Repeat exactly the lines below that lie between the line with "tile := bitsOf" and the line with "a := pairAt", counting both of those lines as part of the answer.

Data extracted from a collection:
________________________________________
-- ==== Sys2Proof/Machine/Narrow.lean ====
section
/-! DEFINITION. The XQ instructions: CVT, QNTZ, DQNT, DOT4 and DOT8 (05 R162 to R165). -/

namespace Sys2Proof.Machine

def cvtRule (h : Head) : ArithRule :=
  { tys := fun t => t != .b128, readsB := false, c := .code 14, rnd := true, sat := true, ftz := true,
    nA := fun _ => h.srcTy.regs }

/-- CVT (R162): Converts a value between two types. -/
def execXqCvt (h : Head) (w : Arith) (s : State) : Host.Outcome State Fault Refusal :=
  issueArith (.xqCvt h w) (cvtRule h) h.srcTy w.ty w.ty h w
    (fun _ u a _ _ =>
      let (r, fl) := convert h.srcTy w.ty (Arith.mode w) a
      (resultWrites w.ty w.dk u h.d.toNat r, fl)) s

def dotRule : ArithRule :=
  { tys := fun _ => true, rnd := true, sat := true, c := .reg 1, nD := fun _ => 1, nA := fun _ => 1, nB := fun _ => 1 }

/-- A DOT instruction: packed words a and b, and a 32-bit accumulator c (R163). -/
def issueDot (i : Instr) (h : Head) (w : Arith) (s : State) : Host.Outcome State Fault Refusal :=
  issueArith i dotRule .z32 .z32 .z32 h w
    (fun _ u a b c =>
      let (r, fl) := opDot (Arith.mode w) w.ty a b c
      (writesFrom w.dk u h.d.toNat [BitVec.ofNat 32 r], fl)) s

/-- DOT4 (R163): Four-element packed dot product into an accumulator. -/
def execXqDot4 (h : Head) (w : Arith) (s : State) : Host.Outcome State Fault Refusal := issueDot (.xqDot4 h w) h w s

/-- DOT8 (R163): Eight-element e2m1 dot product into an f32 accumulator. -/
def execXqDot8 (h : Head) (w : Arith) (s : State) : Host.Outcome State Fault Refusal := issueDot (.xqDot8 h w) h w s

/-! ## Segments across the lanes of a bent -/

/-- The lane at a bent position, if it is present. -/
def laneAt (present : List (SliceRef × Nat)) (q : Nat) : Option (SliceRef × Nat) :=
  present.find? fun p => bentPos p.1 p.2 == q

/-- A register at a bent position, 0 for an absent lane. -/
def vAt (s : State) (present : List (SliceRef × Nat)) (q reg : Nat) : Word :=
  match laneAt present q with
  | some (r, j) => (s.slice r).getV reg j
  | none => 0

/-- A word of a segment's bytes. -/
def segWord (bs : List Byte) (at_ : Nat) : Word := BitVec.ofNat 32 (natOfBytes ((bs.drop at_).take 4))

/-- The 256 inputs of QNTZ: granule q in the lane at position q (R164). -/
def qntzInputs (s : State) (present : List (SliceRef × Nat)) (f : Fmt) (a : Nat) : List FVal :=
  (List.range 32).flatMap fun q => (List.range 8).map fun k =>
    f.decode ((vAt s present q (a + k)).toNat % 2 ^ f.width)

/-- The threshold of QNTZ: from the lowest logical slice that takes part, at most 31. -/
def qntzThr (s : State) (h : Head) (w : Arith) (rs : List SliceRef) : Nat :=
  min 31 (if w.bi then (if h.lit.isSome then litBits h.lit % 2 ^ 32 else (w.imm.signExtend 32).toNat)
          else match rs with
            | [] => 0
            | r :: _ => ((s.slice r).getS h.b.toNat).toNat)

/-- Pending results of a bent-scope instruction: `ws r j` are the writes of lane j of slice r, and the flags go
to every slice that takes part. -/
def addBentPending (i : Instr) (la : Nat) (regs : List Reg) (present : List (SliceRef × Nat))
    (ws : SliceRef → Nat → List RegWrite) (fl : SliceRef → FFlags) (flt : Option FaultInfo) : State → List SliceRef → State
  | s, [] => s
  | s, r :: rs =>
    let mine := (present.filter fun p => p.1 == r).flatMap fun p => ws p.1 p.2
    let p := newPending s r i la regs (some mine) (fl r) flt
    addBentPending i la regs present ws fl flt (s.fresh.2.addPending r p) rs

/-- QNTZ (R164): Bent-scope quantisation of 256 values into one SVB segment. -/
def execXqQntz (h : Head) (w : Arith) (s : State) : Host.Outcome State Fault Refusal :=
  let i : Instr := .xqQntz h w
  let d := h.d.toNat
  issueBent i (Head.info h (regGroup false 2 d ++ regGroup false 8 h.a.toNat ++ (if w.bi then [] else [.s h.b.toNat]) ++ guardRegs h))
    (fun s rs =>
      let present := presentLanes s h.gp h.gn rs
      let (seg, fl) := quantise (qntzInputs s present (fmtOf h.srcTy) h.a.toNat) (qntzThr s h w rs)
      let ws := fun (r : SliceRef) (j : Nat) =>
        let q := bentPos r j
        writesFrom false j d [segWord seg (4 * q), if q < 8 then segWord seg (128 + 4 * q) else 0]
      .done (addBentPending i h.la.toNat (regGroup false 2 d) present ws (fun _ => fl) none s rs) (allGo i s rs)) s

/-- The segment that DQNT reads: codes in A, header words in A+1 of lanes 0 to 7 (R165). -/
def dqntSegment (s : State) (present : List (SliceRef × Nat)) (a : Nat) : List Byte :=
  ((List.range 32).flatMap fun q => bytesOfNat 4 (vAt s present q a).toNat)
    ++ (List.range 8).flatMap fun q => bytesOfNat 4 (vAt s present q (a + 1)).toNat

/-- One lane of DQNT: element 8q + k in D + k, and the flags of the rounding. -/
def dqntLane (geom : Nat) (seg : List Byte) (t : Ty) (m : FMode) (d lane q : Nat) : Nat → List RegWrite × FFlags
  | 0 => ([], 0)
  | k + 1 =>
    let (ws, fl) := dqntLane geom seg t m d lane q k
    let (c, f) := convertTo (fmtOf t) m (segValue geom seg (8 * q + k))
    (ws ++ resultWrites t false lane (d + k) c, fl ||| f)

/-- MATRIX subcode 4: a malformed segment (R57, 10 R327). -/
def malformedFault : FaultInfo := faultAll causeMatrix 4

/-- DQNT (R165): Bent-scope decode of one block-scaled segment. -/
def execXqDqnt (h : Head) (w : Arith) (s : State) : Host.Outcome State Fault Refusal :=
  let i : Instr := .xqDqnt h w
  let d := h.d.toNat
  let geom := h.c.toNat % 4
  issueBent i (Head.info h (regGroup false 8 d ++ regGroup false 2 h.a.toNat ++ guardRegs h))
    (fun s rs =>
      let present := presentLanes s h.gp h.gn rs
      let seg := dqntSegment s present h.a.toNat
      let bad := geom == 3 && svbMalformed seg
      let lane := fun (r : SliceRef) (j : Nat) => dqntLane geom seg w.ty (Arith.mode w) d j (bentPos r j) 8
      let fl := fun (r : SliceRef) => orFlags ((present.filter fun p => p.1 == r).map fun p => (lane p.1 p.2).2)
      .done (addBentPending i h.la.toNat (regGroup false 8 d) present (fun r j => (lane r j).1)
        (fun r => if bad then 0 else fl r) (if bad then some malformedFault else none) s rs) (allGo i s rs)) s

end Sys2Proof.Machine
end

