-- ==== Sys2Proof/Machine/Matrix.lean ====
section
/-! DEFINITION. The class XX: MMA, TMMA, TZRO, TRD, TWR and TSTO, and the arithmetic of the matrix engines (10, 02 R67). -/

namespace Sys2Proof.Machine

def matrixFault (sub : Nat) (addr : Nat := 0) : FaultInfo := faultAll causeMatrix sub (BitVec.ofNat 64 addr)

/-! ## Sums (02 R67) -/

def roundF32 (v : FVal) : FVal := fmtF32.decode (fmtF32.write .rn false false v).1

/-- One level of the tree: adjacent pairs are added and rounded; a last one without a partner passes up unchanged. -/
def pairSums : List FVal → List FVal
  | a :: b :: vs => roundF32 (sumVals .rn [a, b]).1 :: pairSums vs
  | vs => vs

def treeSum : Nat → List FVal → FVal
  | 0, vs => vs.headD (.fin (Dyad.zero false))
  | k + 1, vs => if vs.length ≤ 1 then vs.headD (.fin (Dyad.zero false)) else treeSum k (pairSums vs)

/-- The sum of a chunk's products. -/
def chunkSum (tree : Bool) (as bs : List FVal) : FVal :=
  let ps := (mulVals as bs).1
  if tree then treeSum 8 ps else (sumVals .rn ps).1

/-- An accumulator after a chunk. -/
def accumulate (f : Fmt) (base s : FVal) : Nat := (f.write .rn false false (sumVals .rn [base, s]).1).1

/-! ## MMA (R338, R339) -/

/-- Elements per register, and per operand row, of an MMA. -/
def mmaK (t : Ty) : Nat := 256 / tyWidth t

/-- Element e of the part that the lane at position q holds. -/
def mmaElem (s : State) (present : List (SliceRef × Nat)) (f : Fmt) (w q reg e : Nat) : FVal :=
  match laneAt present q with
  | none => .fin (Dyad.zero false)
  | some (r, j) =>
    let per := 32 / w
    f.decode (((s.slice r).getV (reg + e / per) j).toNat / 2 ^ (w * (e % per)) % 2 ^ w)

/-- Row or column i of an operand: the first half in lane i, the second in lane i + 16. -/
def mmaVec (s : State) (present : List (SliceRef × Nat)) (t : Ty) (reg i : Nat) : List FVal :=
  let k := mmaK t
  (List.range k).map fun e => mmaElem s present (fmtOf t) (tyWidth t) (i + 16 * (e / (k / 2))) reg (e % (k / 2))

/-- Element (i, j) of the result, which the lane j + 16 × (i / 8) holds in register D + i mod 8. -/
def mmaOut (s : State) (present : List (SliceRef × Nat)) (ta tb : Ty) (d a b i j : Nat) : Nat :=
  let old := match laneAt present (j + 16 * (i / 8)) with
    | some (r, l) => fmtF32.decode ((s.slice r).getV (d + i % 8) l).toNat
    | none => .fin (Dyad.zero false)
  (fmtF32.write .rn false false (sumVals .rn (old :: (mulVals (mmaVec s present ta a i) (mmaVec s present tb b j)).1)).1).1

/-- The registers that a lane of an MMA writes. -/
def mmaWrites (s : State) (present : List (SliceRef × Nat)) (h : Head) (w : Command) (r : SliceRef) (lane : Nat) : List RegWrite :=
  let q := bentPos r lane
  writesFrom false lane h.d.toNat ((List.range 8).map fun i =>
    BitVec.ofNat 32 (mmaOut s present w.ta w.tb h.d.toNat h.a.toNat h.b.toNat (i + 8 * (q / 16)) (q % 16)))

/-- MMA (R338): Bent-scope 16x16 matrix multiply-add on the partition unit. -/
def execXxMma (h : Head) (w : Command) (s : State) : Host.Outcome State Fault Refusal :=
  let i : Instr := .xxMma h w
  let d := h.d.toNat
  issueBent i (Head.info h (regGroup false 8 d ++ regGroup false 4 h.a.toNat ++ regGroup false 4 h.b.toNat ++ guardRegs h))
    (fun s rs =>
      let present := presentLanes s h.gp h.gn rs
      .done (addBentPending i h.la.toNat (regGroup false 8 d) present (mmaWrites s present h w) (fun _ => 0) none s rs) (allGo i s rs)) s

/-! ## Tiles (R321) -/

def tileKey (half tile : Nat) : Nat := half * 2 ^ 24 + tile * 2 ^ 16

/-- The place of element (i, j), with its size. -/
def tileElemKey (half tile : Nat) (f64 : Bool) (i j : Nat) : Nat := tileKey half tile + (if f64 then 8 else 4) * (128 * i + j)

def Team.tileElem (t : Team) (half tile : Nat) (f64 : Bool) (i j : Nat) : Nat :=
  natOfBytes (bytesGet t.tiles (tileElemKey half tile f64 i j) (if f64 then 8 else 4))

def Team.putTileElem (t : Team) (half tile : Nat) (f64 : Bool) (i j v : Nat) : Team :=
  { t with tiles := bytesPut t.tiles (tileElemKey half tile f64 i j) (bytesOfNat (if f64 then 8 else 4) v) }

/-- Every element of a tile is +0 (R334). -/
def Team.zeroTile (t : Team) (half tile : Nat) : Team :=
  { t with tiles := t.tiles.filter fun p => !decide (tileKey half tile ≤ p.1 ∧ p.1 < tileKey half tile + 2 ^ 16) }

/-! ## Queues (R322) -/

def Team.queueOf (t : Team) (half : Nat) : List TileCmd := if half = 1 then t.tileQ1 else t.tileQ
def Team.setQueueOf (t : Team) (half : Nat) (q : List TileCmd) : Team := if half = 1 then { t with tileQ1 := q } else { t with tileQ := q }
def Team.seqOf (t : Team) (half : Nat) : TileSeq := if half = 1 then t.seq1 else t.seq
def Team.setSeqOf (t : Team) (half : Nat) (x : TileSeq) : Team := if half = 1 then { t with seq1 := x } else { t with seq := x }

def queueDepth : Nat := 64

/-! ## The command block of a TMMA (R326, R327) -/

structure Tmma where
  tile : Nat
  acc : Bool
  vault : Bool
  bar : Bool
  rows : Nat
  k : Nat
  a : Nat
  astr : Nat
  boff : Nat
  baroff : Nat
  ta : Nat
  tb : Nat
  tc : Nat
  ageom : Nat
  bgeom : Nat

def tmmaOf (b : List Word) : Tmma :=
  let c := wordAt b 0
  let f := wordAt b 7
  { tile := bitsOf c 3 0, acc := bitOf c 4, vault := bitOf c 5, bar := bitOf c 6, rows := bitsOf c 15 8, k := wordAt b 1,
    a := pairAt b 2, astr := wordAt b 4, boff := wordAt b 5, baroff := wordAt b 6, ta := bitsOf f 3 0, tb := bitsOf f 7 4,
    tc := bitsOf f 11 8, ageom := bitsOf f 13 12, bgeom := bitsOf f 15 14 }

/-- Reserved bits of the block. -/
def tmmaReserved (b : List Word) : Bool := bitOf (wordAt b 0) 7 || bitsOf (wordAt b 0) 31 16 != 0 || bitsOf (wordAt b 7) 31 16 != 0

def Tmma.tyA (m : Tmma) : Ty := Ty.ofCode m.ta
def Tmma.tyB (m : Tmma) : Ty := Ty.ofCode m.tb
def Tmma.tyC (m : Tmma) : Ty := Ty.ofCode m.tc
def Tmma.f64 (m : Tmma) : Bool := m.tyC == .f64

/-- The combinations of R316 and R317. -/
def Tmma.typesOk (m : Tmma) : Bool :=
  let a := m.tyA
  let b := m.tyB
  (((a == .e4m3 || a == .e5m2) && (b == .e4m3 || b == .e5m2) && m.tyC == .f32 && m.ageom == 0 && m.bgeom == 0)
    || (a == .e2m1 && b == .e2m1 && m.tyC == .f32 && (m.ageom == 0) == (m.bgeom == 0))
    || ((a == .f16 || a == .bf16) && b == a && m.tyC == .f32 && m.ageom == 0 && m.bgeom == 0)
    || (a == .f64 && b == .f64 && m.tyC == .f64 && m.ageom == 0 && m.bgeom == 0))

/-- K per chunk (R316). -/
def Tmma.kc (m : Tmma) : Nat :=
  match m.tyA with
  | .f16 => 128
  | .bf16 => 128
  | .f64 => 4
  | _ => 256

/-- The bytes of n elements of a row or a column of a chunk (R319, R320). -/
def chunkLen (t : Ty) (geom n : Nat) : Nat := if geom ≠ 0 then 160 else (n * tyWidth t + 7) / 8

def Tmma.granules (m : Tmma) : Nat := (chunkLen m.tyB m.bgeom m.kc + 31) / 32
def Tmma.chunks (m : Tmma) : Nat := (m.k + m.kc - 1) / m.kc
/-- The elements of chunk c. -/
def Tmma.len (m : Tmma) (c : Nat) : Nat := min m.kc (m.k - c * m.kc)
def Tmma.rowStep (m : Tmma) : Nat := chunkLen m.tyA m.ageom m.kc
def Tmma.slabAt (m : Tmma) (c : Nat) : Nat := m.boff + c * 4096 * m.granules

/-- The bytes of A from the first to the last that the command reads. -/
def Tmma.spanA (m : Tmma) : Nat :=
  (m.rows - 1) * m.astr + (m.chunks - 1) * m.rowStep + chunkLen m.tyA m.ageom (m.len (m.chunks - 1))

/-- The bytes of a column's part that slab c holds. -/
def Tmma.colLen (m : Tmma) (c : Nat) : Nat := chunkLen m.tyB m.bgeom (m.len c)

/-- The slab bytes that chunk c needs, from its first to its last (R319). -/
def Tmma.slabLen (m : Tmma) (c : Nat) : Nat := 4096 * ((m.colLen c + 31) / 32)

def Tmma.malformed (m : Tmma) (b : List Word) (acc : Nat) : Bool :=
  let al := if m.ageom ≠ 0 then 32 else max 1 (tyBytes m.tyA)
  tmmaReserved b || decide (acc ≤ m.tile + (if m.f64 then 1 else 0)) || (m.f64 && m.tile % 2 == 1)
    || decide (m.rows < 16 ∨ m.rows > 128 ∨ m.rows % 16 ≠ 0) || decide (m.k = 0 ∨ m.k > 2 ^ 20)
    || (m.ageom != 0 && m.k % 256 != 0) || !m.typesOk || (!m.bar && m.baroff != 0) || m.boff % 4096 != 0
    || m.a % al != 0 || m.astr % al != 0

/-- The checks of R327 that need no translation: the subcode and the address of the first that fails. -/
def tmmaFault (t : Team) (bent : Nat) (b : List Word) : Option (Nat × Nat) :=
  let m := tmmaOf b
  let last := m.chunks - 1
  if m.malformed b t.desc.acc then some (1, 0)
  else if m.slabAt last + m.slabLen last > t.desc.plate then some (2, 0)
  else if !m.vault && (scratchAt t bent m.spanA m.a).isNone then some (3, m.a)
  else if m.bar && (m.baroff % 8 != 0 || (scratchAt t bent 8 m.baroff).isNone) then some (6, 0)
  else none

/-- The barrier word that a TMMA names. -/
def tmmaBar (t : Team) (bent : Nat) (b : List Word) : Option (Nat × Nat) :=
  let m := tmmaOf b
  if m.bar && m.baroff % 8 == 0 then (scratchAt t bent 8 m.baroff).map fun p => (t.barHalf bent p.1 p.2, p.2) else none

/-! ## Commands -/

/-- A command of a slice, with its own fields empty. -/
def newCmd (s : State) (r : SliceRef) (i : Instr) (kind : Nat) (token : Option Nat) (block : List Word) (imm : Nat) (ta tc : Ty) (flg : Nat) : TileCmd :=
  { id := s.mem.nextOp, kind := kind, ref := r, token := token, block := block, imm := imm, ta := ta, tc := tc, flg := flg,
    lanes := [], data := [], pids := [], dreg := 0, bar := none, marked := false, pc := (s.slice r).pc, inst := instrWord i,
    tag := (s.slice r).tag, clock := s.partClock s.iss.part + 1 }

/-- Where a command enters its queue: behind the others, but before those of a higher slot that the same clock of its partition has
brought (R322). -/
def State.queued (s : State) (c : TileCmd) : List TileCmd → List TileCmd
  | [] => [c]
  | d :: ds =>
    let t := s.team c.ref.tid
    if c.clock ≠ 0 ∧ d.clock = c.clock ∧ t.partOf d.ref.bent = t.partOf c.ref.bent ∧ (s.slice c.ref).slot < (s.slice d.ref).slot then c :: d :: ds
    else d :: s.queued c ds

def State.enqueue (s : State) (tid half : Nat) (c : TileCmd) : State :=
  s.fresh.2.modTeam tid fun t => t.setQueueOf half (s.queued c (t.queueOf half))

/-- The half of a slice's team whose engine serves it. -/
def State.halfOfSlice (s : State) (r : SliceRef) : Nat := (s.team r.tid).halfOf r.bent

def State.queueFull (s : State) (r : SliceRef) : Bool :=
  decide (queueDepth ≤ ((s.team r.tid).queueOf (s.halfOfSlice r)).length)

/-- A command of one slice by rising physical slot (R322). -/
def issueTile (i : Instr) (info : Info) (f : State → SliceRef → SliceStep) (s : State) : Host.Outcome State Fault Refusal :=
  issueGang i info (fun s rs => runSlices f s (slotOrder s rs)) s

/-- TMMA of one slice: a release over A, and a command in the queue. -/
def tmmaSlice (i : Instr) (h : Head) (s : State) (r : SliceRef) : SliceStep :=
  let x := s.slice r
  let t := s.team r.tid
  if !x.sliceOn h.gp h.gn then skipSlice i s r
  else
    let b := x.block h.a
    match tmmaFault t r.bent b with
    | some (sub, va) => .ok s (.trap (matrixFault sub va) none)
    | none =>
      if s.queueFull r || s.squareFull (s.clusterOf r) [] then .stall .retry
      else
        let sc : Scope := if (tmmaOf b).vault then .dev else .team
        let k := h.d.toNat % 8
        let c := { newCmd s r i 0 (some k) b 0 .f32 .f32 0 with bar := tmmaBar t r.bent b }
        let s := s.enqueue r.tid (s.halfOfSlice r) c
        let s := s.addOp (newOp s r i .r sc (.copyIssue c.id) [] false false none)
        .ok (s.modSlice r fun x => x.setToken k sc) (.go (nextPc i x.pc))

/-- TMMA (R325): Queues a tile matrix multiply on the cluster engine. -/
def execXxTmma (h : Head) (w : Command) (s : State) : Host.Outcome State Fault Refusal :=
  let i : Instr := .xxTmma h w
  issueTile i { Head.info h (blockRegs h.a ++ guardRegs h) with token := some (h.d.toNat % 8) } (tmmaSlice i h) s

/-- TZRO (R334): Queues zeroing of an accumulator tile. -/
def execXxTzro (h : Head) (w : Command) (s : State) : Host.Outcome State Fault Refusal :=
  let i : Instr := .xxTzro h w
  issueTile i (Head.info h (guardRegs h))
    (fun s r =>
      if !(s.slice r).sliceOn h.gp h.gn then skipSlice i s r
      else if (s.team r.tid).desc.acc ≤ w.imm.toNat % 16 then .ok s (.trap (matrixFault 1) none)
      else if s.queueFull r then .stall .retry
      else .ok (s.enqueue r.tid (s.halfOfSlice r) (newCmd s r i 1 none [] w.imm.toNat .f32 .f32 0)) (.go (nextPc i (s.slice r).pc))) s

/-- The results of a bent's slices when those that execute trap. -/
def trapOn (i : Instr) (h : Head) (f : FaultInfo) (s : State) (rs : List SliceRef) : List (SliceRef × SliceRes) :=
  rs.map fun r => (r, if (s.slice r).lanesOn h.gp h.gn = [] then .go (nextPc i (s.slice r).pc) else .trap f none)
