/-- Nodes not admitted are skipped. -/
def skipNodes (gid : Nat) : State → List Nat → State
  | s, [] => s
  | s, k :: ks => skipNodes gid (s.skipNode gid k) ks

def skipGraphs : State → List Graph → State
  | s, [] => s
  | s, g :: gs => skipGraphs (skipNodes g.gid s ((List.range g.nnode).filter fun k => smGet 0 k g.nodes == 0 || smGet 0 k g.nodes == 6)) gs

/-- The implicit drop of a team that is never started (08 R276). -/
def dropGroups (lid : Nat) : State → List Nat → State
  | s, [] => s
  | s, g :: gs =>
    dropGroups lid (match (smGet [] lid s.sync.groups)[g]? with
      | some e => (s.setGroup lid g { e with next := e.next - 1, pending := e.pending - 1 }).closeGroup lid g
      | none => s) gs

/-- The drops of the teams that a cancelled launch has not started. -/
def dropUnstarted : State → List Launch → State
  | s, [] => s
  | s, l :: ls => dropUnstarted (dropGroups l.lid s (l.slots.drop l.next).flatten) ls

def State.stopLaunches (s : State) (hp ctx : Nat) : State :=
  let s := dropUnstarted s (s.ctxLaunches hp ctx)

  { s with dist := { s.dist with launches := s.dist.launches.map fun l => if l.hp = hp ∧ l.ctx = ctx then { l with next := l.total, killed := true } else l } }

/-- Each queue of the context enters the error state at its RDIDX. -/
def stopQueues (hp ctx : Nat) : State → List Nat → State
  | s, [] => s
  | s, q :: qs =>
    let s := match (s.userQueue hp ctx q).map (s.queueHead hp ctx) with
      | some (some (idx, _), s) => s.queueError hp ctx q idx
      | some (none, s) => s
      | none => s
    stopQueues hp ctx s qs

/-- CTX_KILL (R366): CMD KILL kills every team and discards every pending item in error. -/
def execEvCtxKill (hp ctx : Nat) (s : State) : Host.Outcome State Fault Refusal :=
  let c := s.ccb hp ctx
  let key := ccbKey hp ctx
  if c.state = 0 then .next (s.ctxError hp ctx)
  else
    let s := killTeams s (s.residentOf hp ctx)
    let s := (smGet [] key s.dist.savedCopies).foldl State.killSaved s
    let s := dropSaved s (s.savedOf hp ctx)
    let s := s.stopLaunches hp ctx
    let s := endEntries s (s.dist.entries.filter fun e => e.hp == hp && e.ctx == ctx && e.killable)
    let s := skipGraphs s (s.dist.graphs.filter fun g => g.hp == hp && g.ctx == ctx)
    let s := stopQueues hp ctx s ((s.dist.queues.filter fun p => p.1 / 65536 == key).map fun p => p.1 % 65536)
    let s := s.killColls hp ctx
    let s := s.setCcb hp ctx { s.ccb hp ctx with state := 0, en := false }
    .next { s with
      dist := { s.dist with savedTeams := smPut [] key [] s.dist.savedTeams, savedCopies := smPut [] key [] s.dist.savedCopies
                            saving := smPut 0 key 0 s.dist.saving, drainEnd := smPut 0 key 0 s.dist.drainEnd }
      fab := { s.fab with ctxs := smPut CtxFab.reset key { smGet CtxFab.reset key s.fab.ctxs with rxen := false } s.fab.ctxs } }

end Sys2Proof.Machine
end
________________________________________
Solution for this task:
  { tile := bitsOf c 3 0, acc := bitOf c 4, vault := bitOf c 5, bar := bitOf c 6, rows := bitsOf c 15 8, k := wordAt b 1,
    a := pairAt b 2, astr := wordAt b 4, boff := wordAt b 5, baroff := wordAt b 6, ta := bitsOf f 3 0, tb := bitsOf f 7 4,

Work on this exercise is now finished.